Records excerpted from a collection:
-- ==== Sys2Proof/Machine/Drive.lean ====
section
/-! DEFINITION. The drive unit and the torque guard (Chapter 5): DRIVE_REPORT, the guard services, SAMPLE_TIMER_EXPIRY,
PROBE_END. -/

namespace Sys2Proof.Machine

namespace State

/-! ### Drive reports -/

/-- Keeps the latest report of a drive channel. -/
def keepDriveReport (n : Nat) (r : DriveReport) (s : State) : State :=
  if n = 0 then s else s.setChannels { s.channels with drives := s.channels.drives.set (n - 1) r }

/-- A drive whose channel reports a fault trips (R85); one already TRIPPED changes nothing. -/
def driveFault (n : Nat) (old : DriveState) (s : State) : State :=
  if old = .tripped then s
  else
    let s := s.updateDrive n fun d => { d with state := .tripped }
    if s.machine.phase = .bore then s.imposeHold .driveTrip else s

/-- R83 steps 3 and 4. -/
def driveMoves (d : Drive) : Drive :=
  match d.state with
  | .starting => if d.speed = 0 then d else { d with state := .running }
  | .stopping => if d.speed = 0 then { d with state := .stopped } else d
  | .stopped | .running | .tripped => d

/-- A drive report is taken (R83). After a fault the rest of the report is not taken, the recomputation of the total
among it (step 2; log 33). -/
def takeDriveReport (n : Nat) (r : DriveReport) (s : State) : State :=
  let s := s.keepDriveReport n r
  match s.drive? n with
  | none => s
  | some old =>
    let s := s.updateDrive n fun d => { d with speed := r.speed, torque := r.torque, fault := r.fault }
    if r.fault then s.driveFault n old.state else (s.updateDrive n driveMoves).recomputeTotal

/-! ### Rebuilding (R82, R87) -/

/-- A record rebuilt from its channel's latest report (R82). -/
def rebuiltDrive (s : State) (d : Drive) : Drive :=
  let r := s.driveReport d.number
  { d with
    speed := r.speed, torque := r.torque, fault := r.fault
    state := if r.fault then .tripped else if r.speed = 0 then .stopped else .stopping }

/-- The records at validation (R82). -/
def builtDrives (s : State) : List Drive :=
  (List.range s.ownSection.drives).map fun i => s.rebuiltDrive ⟨i + 1, .stopped, 0, 0, false⟩

/-- CLEAR_FAULT rebuilds TRIPPED drives (R87). -/
def clearDrives (s : State) : State :=
  s.setDrives (s.drive.drives.map fun d => if d.state = .tripped then s.rebuiltDrive d else d)

/-- Warm restart at the guard (Table 5-4, R89). -/
def restartGuard (s : State) : State :=
  s.setGuard { s.drive.guard with manual := false, latch := false, previous := none, probe := none, timer := none }

/-! ### Guard services (R90, R91, R97, R98) -/

/-- GUARD_ON (R91). -/
def serveGuardOn : ServiceTake := configuredOnly .guardOn fun station addressed args s =>
  if args.isEmpty then (s.setGuardFlags true s.drive.guard.latch).answer station addressed .guardOn .done
  else s.answer station addressed .guardOn .format

/-- GUARD_OFF (R91). -/
def serveGuardOff : ServiceTake := configuredOnly .guardOff fun station addressed args s =>
  if args.isEmpty then (s.setGuardFlags false s.drive.guard.latch).answer station addressed .guardOff .done
  else s.answer station addressed .guardOff .format

/-- GUARD_LEVEL (R90). -/
def serveGuardLevel : ServiceTake := configuredOnly .guardLevel fun station addressed args s =>
  match args with
  | [b] =>
    if b.toNat ≤ 7 then
      (s.setGuard { s.drive.guard with level := some b.toNat }).answer station addressed .guardLevel .done
    else s.answer station addressed .guardLevel .range
  | _ => s.answer station addressed .guardLevel .format

/-- GUARD_PROBE (R97). -/
def serveGuardProbe : ServiceTake := configuredOnly .guardProbe fun station addressed args s =>
  if !args.isEmpty then s.answer station addressed .guardProbe .format
  else if s.drive.guard.probe.isSome then s.answer station addressed .guardProbe .busy
  else s.startProbe.answer station addressed .guardProbe .done

/-- GUARD_RESET (R98). -/
def serveGuardReset : ServiceTake := configuredOnly .guardReset fun station addressed args s =>
  if !args.isEmpty then s.answer station addressed .guardReset .format
  else if s.inHold then
    (s.setGuard { s.drive.guard with jam := false, stalls := 0 }).answer station addressed .guardReset .done
  else s.answer station addressed .guardReset .state

/-! ### Probes -/

/-- The stall count at the end of a probe (R96). -/
def takeStall (mean : Nat) (s : State) : State :=
  if mean < 115 then s.setGuard { s.drive.guard with stalls := 0 }
  else if s.drive.guard.stalls + 1 < 3 then s.setGuard { s.drive.guard with stalls := s.drive.guard.stalls + 1 }
  else (s.setGuard { s.drive.guard with jam := true, stalls := 0 }).imposeHold .jam

/-- The end of a probe with the weighted sum it has taken (R95). -/
def endProbe (p : Probe) (s : State) : State :=
  let mean := p.weighted / Config.probeLength
  let level := guardPercent (s.drive.guard.level.getD 0)
  let isOver := decide (level ≤ mean)
  let s := s.setGuard { s.drive.guard with
    probe := none, last := some ⟨isOver, mean, level⟩, probes := s.drive.guard.probes + 1 }
  let s := (s.notify .guardProbe).takeStall mean
  if !isOver && s.drive.guard.latch then s.setGuardFlags s.drive.guard.manual false else s

end State

/-! ### Meanings -/

/-- DRIVE_REPORT (R83). -/
def execDriveReport (drive : Nat) (speed torque : Half) (fault : Bool) (s : State) : Outcome :=
  .next (s.takeDriveReport drive ⟨speed, torque, fault⟩)

/-- GUARD_ON (R91). -/
def execGuardOn (sender target : Station) (args : List Byte) (s : State) : Outcome :=
  .next (s.receiveCommand State.serveGuardOn sender target args)

/-- GUARD_OFF (R91). -/
def execGuardOff (sender target : Station) (args : List Byte) (s : State) : Outcome :=
  .next (s.receiveCommand State.serveGuardOff sender target args)

/-- GUARD_LEVEL (R90). -/
def execGuardLevel (sender target : Station) (args : List Byte) (s : State) : Outcome :=
  .next (s.receiveCommand State.serveGuardLevel sender target args)

/-- GUARD_PROBE (R97). -/
def execGuardProbe (sender target : Station) (args : List Byte) (s : State) : Outcome :=
  .next (s.receiveCommand State.serveGuardProbe sender target args)

/-- GUARD_RESET (R98). -/
def execGuardReset (sender target : Station) (args : List Byte) (s : State) : Outcome :=
  .next (s.receiveCommand State.serveGuardReset sender target args)

/-- SAMPLE_TIMER_EXPIRY (R94): the running timer reaches 500 ms, restarts at 0, and a probe starts if none is in
flight. -/
def execSampleTimerExpiry (s : State) : Outcome :=
  match s.drive.guard.timer with
  | some t =>
    let s := s.passTime (Config.samplePeriod - t)
    .next (s.setGuard { s.drive.guard with timer := some 0 }).startProbe
  | none => .next s

/-- PROBE_END (R95): the probe in flight has run 100 ms. -/
def execProbeEnd (s : State) : Outcome :=
  match s.drive.guard.probe with
  | some p =>
    let s := s.passTime (Config.probeLength - p.elapsed)
    .next (s.endProbe (s.drive.guard.probe.getD p))
  | none => .next s

end Sys2Proof.Machine
end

WHAT IS REQUIRED: The records above should be printed exactly, please, from the first line through the line containing "if n = 0 then", with both ends kept and nothing past it.

SOLUTION:
-- ==== Sys2Proof/Machine/Drive.lean ====
section
/-! DEFINITION. The drive unit and the torque guard (Chapter 5): DRIVE_REPORT, the guard services, SAMPLE_TIMER_EXPIRY,
PROBE_END. -/

namespace Sys2Proof.Machine

namespace State

/-! ### Drive reports -/

/-- Keeps the latest report of a drive channel. -/
def keepDriveReport (n : Nat) (r : DriveReport) (s : State) : State :=
  if n = 0 then s else s.setChannels { s.channels with drives := s.channels.drives.set (n - 1) r }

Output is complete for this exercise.